### DATA SHOWN

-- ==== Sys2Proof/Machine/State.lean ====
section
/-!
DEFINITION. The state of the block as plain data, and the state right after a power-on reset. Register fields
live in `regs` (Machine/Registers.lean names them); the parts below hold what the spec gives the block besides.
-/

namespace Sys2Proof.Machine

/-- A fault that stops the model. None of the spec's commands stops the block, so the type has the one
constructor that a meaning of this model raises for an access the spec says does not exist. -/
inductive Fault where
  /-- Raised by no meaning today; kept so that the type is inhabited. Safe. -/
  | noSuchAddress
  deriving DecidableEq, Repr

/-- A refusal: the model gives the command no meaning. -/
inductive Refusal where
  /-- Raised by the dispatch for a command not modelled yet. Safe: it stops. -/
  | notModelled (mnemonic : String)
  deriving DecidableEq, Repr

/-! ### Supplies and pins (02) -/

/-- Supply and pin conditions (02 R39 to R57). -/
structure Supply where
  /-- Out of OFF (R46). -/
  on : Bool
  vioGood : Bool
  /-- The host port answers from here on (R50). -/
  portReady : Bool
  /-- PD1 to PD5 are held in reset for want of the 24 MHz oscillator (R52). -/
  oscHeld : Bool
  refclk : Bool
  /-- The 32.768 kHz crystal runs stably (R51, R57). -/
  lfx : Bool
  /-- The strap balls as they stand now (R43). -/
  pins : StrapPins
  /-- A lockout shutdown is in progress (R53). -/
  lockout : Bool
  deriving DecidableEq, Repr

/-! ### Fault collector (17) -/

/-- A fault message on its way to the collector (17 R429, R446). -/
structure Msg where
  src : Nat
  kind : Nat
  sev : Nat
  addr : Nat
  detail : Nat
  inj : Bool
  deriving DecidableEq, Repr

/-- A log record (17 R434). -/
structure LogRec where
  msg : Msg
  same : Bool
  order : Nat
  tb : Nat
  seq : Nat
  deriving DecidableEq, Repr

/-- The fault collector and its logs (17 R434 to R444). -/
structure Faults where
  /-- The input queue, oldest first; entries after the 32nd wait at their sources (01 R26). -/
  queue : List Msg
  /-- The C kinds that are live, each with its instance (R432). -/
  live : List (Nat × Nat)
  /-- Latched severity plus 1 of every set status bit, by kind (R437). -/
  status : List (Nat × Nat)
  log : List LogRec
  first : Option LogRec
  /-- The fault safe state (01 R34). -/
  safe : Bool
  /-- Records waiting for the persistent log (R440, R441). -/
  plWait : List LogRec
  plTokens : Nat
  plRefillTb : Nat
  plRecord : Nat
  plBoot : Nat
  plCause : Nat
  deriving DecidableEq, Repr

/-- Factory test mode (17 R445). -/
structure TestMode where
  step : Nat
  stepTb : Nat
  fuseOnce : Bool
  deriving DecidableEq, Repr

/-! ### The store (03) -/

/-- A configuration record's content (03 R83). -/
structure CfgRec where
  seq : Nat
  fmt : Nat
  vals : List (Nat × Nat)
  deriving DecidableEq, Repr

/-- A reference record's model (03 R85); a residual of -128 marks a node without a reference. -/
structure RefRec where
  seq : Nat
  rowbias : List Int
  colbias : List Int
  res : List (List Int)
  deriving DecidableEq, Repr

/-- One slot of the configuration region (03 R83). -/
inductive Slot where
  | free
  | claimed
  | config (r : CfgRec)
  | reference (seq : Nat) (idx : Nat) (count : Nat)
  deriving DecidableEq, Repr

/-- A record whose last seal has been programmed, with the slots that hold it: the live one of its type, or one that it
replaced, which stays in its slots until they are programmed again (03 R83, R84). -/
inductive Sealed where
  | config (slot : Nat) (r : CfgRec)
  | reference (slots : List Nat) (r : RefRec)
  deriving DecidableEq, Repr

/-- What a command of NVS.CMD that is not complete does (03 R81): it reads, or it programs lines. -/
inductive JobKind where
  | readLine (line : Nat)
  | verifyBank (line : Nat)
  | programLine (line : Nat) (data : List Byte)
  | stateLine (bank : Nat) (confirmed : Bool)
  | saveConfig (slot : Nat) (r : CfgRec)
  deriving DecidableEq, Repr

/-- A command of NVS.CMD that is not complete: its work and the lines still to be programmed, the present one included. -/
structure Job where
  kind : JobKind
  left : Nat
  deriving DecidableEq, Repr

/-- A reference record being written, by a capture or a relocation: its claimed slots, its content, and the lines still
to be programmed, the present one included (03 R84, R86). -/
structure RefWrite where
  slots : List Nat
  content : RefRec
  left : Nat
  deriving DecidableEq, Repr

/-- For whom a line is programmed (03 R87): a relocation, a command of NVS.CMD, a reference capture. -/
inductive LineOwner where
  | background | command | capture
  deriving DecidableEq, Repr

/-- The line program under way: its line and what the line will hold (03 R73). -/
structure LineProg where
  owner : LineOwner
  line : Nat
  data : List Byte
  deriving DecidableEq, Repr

######

### INSTRUCTIONS TO FOLLOW
Search the entries for the string "meaning". Copy every line that has it.

### EXERCISE ANSWER
constructor that a meaning of this model raises for an access the spec says does not exist. -/
  /-- Raised by no meaning today; kept so that the type is inhabited. Safe. -/
/-- A refusal: the model gives the command no meaning. -/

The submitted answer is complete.